Problem to work on
Starting at the first line of the entries below, output every line exactly, up to and including the line with "MEM_CNT_CLR (R7). -/".

BEGIN Provided data

-- ==== Sys2Proof/Machine/ExecMem.lean ====
section
/-! DEFINITION. What the commands of one part of the table do. Memory protection and the IOMMU (R361 to R378). -/

namespace Sys2Proof.Machine

open Sys2Proof

/-- SCRUB_STEP (R366). -/
def execScrubStep (m : Nat) (hit : ScrubHit) (s : State) : Host.Outcome State Fault Refusal :=
  gate (okClass m) (s.scrubStep m hit)

/-- MEM_CNT_CLR (R7). -/
def execMemCntClr (s : State) : Host.Outcome State Fault Refusal :=
  gate true (s.hostW R.MEM_CNT_CLR.addr 1)

/-- IOMMU_CTRL_WRITE (R370). -/
def execIommuCtrlWrite (data : Nat) (s : State) : Host.Outcome State Fault Refusal :=
  gate (okU32 data) (s.hostW R.IOMMU_CTRL.addr data)

/-- IOMMU_INV (R374). -/
def execIommuInv (scope : Nat) (s : State) : Host.Outcome State Fault Refusal :=
  gate (okScope scope) (s.hostW R.IOMMU_INV.addr scope)

/-- IOMMU_INV_DONE (R374). -/
def execIommuInvDone (s : State) : Host.Outcome State Fault Refusal :=
  gate true (s.iommuInvDone)

/-- IOMMU_CNT_CLR (R7). -/
def execIommuCntClr (s : State) : Host.Outcome State Fault Refusal :=
  gate true (s.hostW R.IOMMU_CNT_CLR.addr 1)

end Sys2Proof.Machine
end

END Provided data

Written reply
-- ==== Sys2Proof/Machine/ExecMem.lean ====
section
/-! DEFINITION. What the commands of one part of the table do. Memory protection and the IOMMU (R361 to R378). -/

namespace Sys2Proof.Machine

open Sys2Proof

/-- SCRUB_STEP (R366). -/
def execScrubStep (m : Nat) (hit : ScrubHit) (s : State) : Host.Outcome State Fault Refusal :=
  gate (okClass m) (s.scrubStep m hit)

/-- MEM_CNT_CLR (R7). -/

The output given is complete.